In aggregate that is $624 billion in additional costs between 2012-2030 for the motor fuels sector – 85 percent of which would be passed on to the consumer.
With gasoline prices at record highs, those higher costs may not sit well with consumers, business owners or voters.
“There is no good time to take up a bill like this just because of what it does – increase prices - regardless of what energy costs are currently,” says Bill Holbrook of the NPRA, one of a number of industry groups opposed to the bill.
Supporters say such price increase projections are dwarfed by recent price spikes, which are themselves an argument for reducing demand and dependence on foreign oil.
“If you are looking for the long-term solution to the problem of foreign oil dependence and raising gas process, this bill is precisely the answer,” says Tony Kreindler of the Environmental Defense Fund.
He points to an MIT analysis of Warner-Lieberman which concluded the US would spend $20 billion less on oil imports by 2020 and $81 billion less by 2030.
“To make the argument that climate policy is going to increase the pain at the pump is disingenuous – it’s scare tactics, plain and simple – we have seen the same thing with every major environmental initiative,”
Given the complexity of the climate legislation and White House opposition, few expect the Warner-Lieberman bill --or a broadly similar House version -- to pass in the current Congress.

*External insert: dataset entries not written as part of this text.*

/-- The path after S1 leads where `SetFreqCore` does (R120). -/
theorem leads_tunePath {m : Mhz} {now : Ms} (h : f.todo = tunePath s.rx.pwrDown m now ++ rest) (hseq : s.seq = none) :
    ∃ f', Leads (s.setCurFreq m, f) (setFreqCore m now s, f') ∧ f'.Left rest f.rep := by
  by_cases hm : m = Config.powerDownFreq
  · have htodo : f.todo = frameOps Config.pdSeq ++ .seg (.power true) :: rest := by
      rw [h, tunePath, if_pos hm, List.append_assoc]; rfl
    have hcore : setFreqCore m now s = ((s.setCurFreq m).busWrites Config.pdSeq).setPwrDown true := by
      rw [setFreqCore, if_pos hm]
    obtain ⟨f', hframes, hleft, hrep⟩ := leads_frames (s := s.setCurFreq m) htodo hseq
    rw [hcore]
    exact ⟨_, hframes.trans (leads_seg hleft), rfl, hrep⟩
  · have tuned : ∀ (u : State) (g : Flight), u.seq = none →
        g.todo = .frame (.write Config.tuneAddr (tuneData m)) :: .seg (.arm now) :: rest →
        ∃ f', Leads (u, g) ((u.busWrite Config.tuneAddr (tuneData m)).arm now, f') ∧ f'.Left rest g.rep := by
      intro u g hu hg
      have harm := leads_seg (s := u.busWrite Config.tuneAddr (tuneData m)) (g := .arm now) (rest := rest)
        (f := { g with todo := .seg (.arm now) :: rest, frames := g.frames + 1, rb := 0 }) rfl
      exact ⟨_, (leads_frame hg hu).trans harm, rfl, rfl⟩
    cases hdown : s.rx.pwrDown with
    | true =>
      have htodo : f.todo = frameOps Config.wakeSeq ++ .seg (.power false) ::
          .frame (.write Config.tuneAddr (tuneData m)) :: .seg (.arm now) :: rest := by
        rw [h, tunePath, if_neg hm, hdown]; rfl
      have hcore : setFreqCore m now s =
          ((((s.setCurFreq m).busWrites Config.wakeSeq).setPwrDown false).busWrite Config.tuneAddr (tuneData m)).arm now := by
        have hdown' : (s.setCurFreq m).rx.pwrDown = true := hdown
        simp only [setFreqCore, if_neg hm, hdown', if_true]
      obtain ⟨f', hframes, hleft, hrep⟩ := leads_frames (s := s.setCurFreq m) htodo hseq
      obtain ⟨f'', htuned, hleft', hrep'⟩ := tuned (((s.setCurFreq m).busWrites Config.wakeSeq).setPwrDown false) _ hseq
        (show ({ f' with todo := _ } : Flight).todo = _ from rfl)
      rw [hcore]
      exact ⟨f'', (hframes.trans (leads_seg hleft)).trans htuned, hleft', hrep'.trans hrep⟩
    | false =>
      have htodo : f.todo = .frame (.write Config.tuneAddr (tuneData m)) :: .seg (.arm now) :: rest := by
        rw [h, tunePath, if_neg hm, hdown]; rfl
      have hcore : setFreqCore m now s = ((s.setCurFreq m).busWrite Config.tuneAddr (tuneData m)).arm now := by
        have hdown' : (s.setCurFreq m).rx.pwrDown = false := hdown
        simp only [setFreqCore, if_neg hm, hdown']
        rfl
      rw [hcore]
      exact tuned (s.setCurFreq m) f hseq htodo

/-- H1 and all it leads to (R125). -/
theorem leads_change {m : Mhz} {now : Ms} (h : f.todo = .seg (.change m now) :: rest) (hseq : s.seq = none) :
    ∃ f', Leads (s, f) (hfcChange m now s, f') ∧
      f'.Left rest (f.rep ||| (if retuneDue m now s.rx then repRetune else 0)) := by
  have hfirst := leads_seg (s := s) h
  by_cases hdue : retuneDue m now s.rx = true
  · simp only [runSegment, hdue, if_true] at hfirst
    obtain ⟨f', hpath, hleft⟩ := leads_tunePath (s := s) (m := m) (now := now) (rest := rest)
      (f := { f with todo := tunePath s.rx.pwrDown m now ++ rest, rep := f.rep ||| repRetune }) rfl hseq
    rw [hfcChange_due hdue, if_pos hdue]
    exact ⟨f', hfirst.trans hpath, hleft⟩
  · have hnot := Bool.eq_false_of_not_eq_true hdue
    simp only [runSegment, hdue] at hfirst
    rw [hfcChange_not_due hnot, if_neg hdue]
    exact ⟨_, hfirst, rfl, BitVec.or_zero.symm⟩

/-- H2, and H3 with its read-back frame where H2 verifies (R125, R126). -/
theorem leads_settle {now : Ms} (h : f.todo = .seg (.settle now) :: rest) (hseq : s.seq = none) :
    ∃ f', Leads (s, f) (hfcSettle now s, f') ∧ f'.Left rest (f.rep ||| settleReport now s) := by
  have hfirst := leads_seg (s := s) h
  by_cases hdue : settleDue now s.rx = true
  · cases hver : verifies s with
    | true =>
      simp only [runSegment, hdue, hver, if_true] at hfirst
      have hread := leads_frame (s := s.clearRetuned) (q := .read Config.tuneAddr) (rest := .seg .compare :: rest)
        (f := { f with todo := .frame (.read Config.tuneAddr) :: .seg .compare :: rest, rep := f.rep ||| repSettled })
        rfl hseq
      obtain ⟨hstate, hreport⟩ := hfcSettle_verified hdue hver
      rw [hstate, hreport]
      have hcompare := leads_seg (s := s.clearRetuned.busRead Config.tuneAddr) (g := .compare) (rest := rest)
        (f := { todo := .seg .compare :: rest, frames := f.frames + 1, rep := f.rep ||| repSettled, rb := s.env.nextRead })
        rfl
      refine ⟨_, (hfirst.trans hread).trans hcompare, rfl, ?_⟩
      simp only [BitVec.or_assoc]
      rfl
    | false =>
      simp only [runSegment, hdue, hver, if_true] at hfirst
      obtain ⟨hstate, hreport⟩ := hfcSettle_unverified hdue hver
      rw [hstate, hreport]
      exact ⟨_, hfirst, rfl, rfl⟩
  · have hnot := Bool.eq_false_of_not_eq_true hdue
    simp only [runSegment, hdue] at hfirst
    rw [hfcSettle_not_due hnot, settleReport_not_due hnot]
    exact ⟨_, hfirst, rfl, BitVec.or_zero.symm⟩

end

theorem busProgram_ne_nil {i : Instr} {ops : List BusOp} (h : busProgram i = some ops) : ops ≠ [] := by
  rintro rfl
  cases i with
  | rxSetfreq m now => obtain ⟨_, h⟩ := Option.ite_none_right_eq_some.mp h; cases h
  | rxHfc m now => obtain ⟨_, h⟩ := Option.ite_none_right_eq_some.mp h; cases h
  | _ => cases h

All three presidential candidates support some form of cap-and-trade scheme, the centerpiece of the current bill, but most observers expect final adoption of climate legislation will have to await a new president, unless some dramatic evidence of global warming jolts Washington into acting sooner.

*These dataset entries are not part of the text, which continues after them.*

-- ==== Sys2Proof/Decode.lean ====
section
/-! DEFINITION. The command word CMD32: OP in bits 3:0, MBZ in bits 31:4 (R100 of 30_encoding.md), the opcode map
(R101) and the illegal words (R103); then the encoder, from the same map. -/

namespace Sys2Proof

/-- Why a word is no command. R103: a model treats the whole illegal set as one outcome. -/
inductive DecodeError where
  /-- The word selects no command: `w[31:4] != 0`, or `w[3:0]` is 0xD, 0xE or 0xF. -/
  | illegalWord (w : Word)
deriving DecidableEq, Repr

/-- The OP field, bits 3:0 (R100). -/
def opField (w : Word) : BitVec 4 := w.extractLsb' 0 4

/-- The MBZ field, bits 31:4 (R100). -/
def mbzField (w : Word) : BitVec 28 := w.extractLsb' 4 28

/-- The opcode map of R101; 0xD to 0xF are reserved. -/
def commandOfOp (op : BitVec 4) : Option Instr :=
  match op.toNat with
  | 0x0 => some .nop
  | 0x1 => some .clear
  | 0x2 => some .count
  | 0x3 => some .build
  | 0x4 => some .derive
  | 0x5 => some .serialize
  | 0x6 => some .parse
  | 0x7 => some .encode
  | 0x8 => some .decode
  | 0x9 => some .pack
  | 0xA => some .unpack
  | 0xB => some .compress
  | 0xC => some .decompress
  | _ => none

/-- Decoding a command word: total, and an illegal word is rejected by name (R101, R103). -/
def decode (w : Word) : Except DecodeError Instr :=
  if mbzField w = 0 then
    match commandOfOp (opField w) with
    | some i => .ok i
    | none => .error (.illegalWord w)
  else .error (.illegalWord w)

/-- The word of a command, the `word` column of R101. -/
def encode : Instr → Word
  | .nop => 0x00000000#32
  | .clear => 0x00000001#32
  | .count => 0x00000002#32
  | .build => 0x00000003#32
  | .derive => 0x00000004#32
  | .serialize => 0x00000005#32
  | .parse => 0x00000006#32
  | .encode => 0x00000007#32
  | .decode => 0x00000008#32
  | .pack => 0x00000009#32
  | .unpack => 0x0000000A#32
  | .compress => 0x0000000B#32
  | .decompress => 0x0000000C#32

/-- The command word that a table row's `nbits` bits `w` stand for; every bit above `nbits` is 0. -/
def tableWord (nbits w : Nat) : Word := BitVec.ofNat 32 (w % 2 ^ nbits)

/-- What the decoder reads from an opcode-table row's bits. -/
def decodeTableWord (nbits w : Nat) : Option Instr :=
  match decode (tableWord nbits w) with
  | .ok i => some i
  | .error _ => none

end Sys2Proof
end

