-- ==== Sys2Proof/Machine/TreeBuilder.lean ====
section
/-! DEFINITION. The tree builder and BUILD (R160 to R169 of 42_tree_builder.md). -/

namespace Sys2Proof.Machine

/-- The present symbols with their counts, ascending: the insertion order of the leaves (R161). -/
def present (F : FreqTable) : List (Byte × Count) := F.rows.filter fun e => e.2 != 0

/-- An entry `(w, seq, node)` of the builder's priority structure (R160). -/
structure QEntry where
  /-- The node's weight. -/
  w : Weight
  /-- The insertion sequence number. -/
  seq : Nat
  /-- The node. -/
  node : Node
deriving DecidableEq, Repr

/-- Entry `a` is extracted before entry `b`: by weight, then by insertion order (R160). -/
def QEntry.before (a b : QEntry) : Bool := decide (a.w < b.w) || (a.w == b.w && decide (a.seq < b.seq))

/-- Insertion into the queue, which is kept in extraction order; `extract_min` takes its head. -/
def insertEntry (e : QEntry) : List QEntry → List QEntry
  | [] => [e]
  | x :: rest => if e.before x then e :: x :: rest else x :: insertEntry e rest

/-- The leaf of the `j`-th present symbol, with sequence number `j` (R161). Its weight is the count, widened (R166). -/
def leafEntry (e : Byte × Count) (j : Nat) : QEntry :=
  { w := e.2.setWidth 40, seq := j, node := .leaf e.1 (e.2.setWidth 40) }

/-- The queue of the leaves, inserted in ascending symbol order (R161, R163). -/
def leafQueue (S : List (Byte × Count)) : List QEntry :=
  (S.zipIdx.map fun e => leafEntry e.1 e.2).foldl (fun Q e => insertEntry e Q) []

/-- The node of one merge: the first extracted, `a`, becomes the right child and the second, `b`, the left (R162). -/
def mergeEntries (a b : QEntry) (next : Nat) : QEntry :=
  { w := a.w + b.w, seq := next, node := .inner (a.w + b.w) b.node a.node }

/-- The loop of R163, at most `fuel` merges: while two entries are left, extract two and insert their merge. -/
def mergeLoop : Nat → List QEntry → Nat → List QEntry
  | fuel + 1, a :: b :: rest, next => mergeLoop fuel (insertEntry (mergeEntries a b next) rest) (next + 1)
  | _, Q, _ => Q

/-- `build(F)` (R163, with R164 and R165 for no symbol and for one). The loop ends with one entry, so its last arm is
never taken (log entry 20). -/
def build (F : FreqTable) : HuffTree :=
  match present F with
  | [] => .empty
  | [e] => .root (.single (e.2.setWidth 40) (.leaf e.1 (e.2.setWidth 40)))
  | S =>
    match mergeLoop S.length (leafQueue S) S.length with
    | e :: _ => .root e.node
    | [] => .empty

/-- BUILD (R168). It never raises (R169). -/
def execBuild (s : State) : Host.Outcome State Fault Refusal := .next (finish (writeTree (build s.freq) s))

end Sys2Proof.Machine
end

Still, this week’s debate will provide the American public – and investors - with a critical glimpse of the brave new energy future, in which carbon emissions will start being squeezed from the economy.
The legislation will have broad economic impacts, but also significant, and uneven, effects on particular industries and parts of the country, which has already sparked discontent.

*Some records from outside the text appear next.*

-- ==== Sys2Proof/Certificates/Slice0/Obligations.lean ====
section
/-! DEFINITION. The statements about the model, from the numbered rules of spec/. A docstring names the rule or the
section a statement formalises. `draws` and `hostReads` are the model's own fields (log entries 2 and 4). -/

open Sys2Proof Sys2Proof.Machine Host

/-! ## The state a rule names, written as a record -/

/-- `finish()` as R124 writes it. -/
def Sys2Proof.Spec.completed (s : State) : State :=
  { s with done := true, seq := .idle, draws := s.draws + 1 }

/-- `raise E(info)` as R301 writes it, after the command's error effects. -/
def Sys2Proof.Spec.failed (code : BitVec 4) (info : Word) (s : State) : State :=
  { s with errCode := code, errInfo := info, err := true, done := true, seq := .idle, draws := s.draws + 1 }

/-- The row of R302 for ENCODE, DECODE, PACK and UNPACK. -/
def Sys2Proof.Spec.noOutput (s : State) : State := { s with outMem := [], outLen := 0, outBitlen := 0 }

/-- The rows of R302 for COMPRESS and DECOMPRESS. -/
def Sys2Proof.Spec.noArtifact (s : State) : State :=
  { s with outMem := [], outLen := 0, outBitlen := 0, hdrLen := 0 }

/-- `s` went on to `t`, whose output is `P` (R10, R78): the bytes of `P` from offset 0 and no other specified byte. -/
def Sys2Proof.Spec.outputs (P : List Byte) (t : State) : Prop :=
  t.outLen = BitVec.ofNat 32 P.length ∧ ∀ a, Memory.get? t.outMem a = P[a]?

/-- The present symbols of a table, ascending (R161, R231). -/
def Sys2Proof.Spec.symbols (F : FreqTable) : List Byte := allSymbols.filter fun x => decide (F.get x ≠ 0)

/-- One turn of the loop of R163: of the entries of `Q`, `a` is extracted first and `b` next (R160), and `Q'` holds the
others and their merge, with the sequence number `next`, the second extracted on the left, the first on the right (R162). -/
def Sys2Proof.Spec.mergesFirstTwo (next : Nat) (Q Q' : List QEntry) : Prop :=
  ∃ a b others, Q.Perm (a :: b :: others) ∧ (∀ x ∈ b :: others, a.before x = true) ∧
    (∀ x ∈ others, b.before x = true) ∧
    Q'.Perm ({ w := a.w + b.w, seq := next, node := .inner (a.w + b.w) b.node a.node } :: others)

open Sys2Proof.Spec

/-! ## Encoding -/

/-- R101: a word selects a command exactly when it is that command's OP with bits 31:4 zero; the words are the table's. -/
def Obligations.WordSelectsCommandExactlyWhenItIsItsWord : Prop :=
  (∀ (w : Word) (i : Instr), decode w = .ok i ↔ w = encode i) ∧
  (∀ (w : Word) (i : Instr), w = encode i ↔
    w.extractLsb' 0 4 = (encode i).extractLsb' 0 4 ∧ w.extractLsb' 4 28 = 0) ∧
  [Instr.nop, .clear, .count, .build, .derive, .serialize, .parse, .encode, .decode, .pack, .unpack, .compress,
    .decompress].map encode = [0x0#32, 0x1, 0x2, 0x3, 0x4, 0x5, 0x6, 0x7, 0x8, 0x9, 0xA, 0xB, 0xC]

/-- R103, R126: the illegal words; one written while IDLE is accepted and completes with ILLEGAL_COMMAND and nothing
else, one written while BUSY or in INIT is dropped. -/
def Obligations.IllegalWordCompletesWithIllegalCommand : Prop :=
  ∀ (s : State) (w : Word) (strb : BitVec 4) (off : BitVec 26),
    (w.extractLsb' 4 28 ≠ 0 ∨ w = 0xD#32 ∨ w = 0xE#32 ∨ w = 0xF#32 ↔ decode w = .error (.illegalWord w)) ∧
    (decode w = .error (.illegalWord w) →
      (s.seq = .busy w → coreStep s = .next (failed 5 w s)) ∧
      (off.toNat / 4 = 2 → s.seq = .idle → coreStep (hostWrite off w strb s) =
        .next (failed 5 w { s with lastOp := w.extractLsb' 0 4 })) ∧
      (off.toNat / 4 = 2 → s.seq ≠ .idle → hostWrite off w strb s = { s with drop := true }))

Refiners, for instance, complain they are unfairly discriminated against compared to utilities.
Another controversy is how to allocate emissions permits. Currently, roughly half will be provided to regulated industries free, half will be auctioned.
The billions raised through the annual auctions called for in the legislation will be distributed to dozens of industries as transitional aid. Utilities, for instance, are slated to receive $307 billion through 2050. Oil and gas refiners are earmarked $54 billion.
Sen. Barbara Boxer recently amended the Warner-Lieberman bill to lower adjustment costs to business, while providing nearly $1.7 trillion in tax relief to consumers to cope with higher energy prices and promote energy efficiency.
“In our view she is trying to strike a balance between environmental integrity and yet building in lots of safeguards for industry and the economy,” Manik Roy, Pew Center for Global Climate Change. “This does feel like a step in the right direction.”
It is also just one step in a complicated dance that involves more than the U.S. Climate policy is not just a national problem, it is inherently global as well.
For supporters and opponents alike, a key issue is how aggressively to reduce emissions and whether to proceed before other major polluters, such as China and India, are also on-board.
“A ton of carbon emitted in Cincinnati or Columbus is the same ton of carbon emitted in Moscow or Beijing or wherever,” says Holbrook.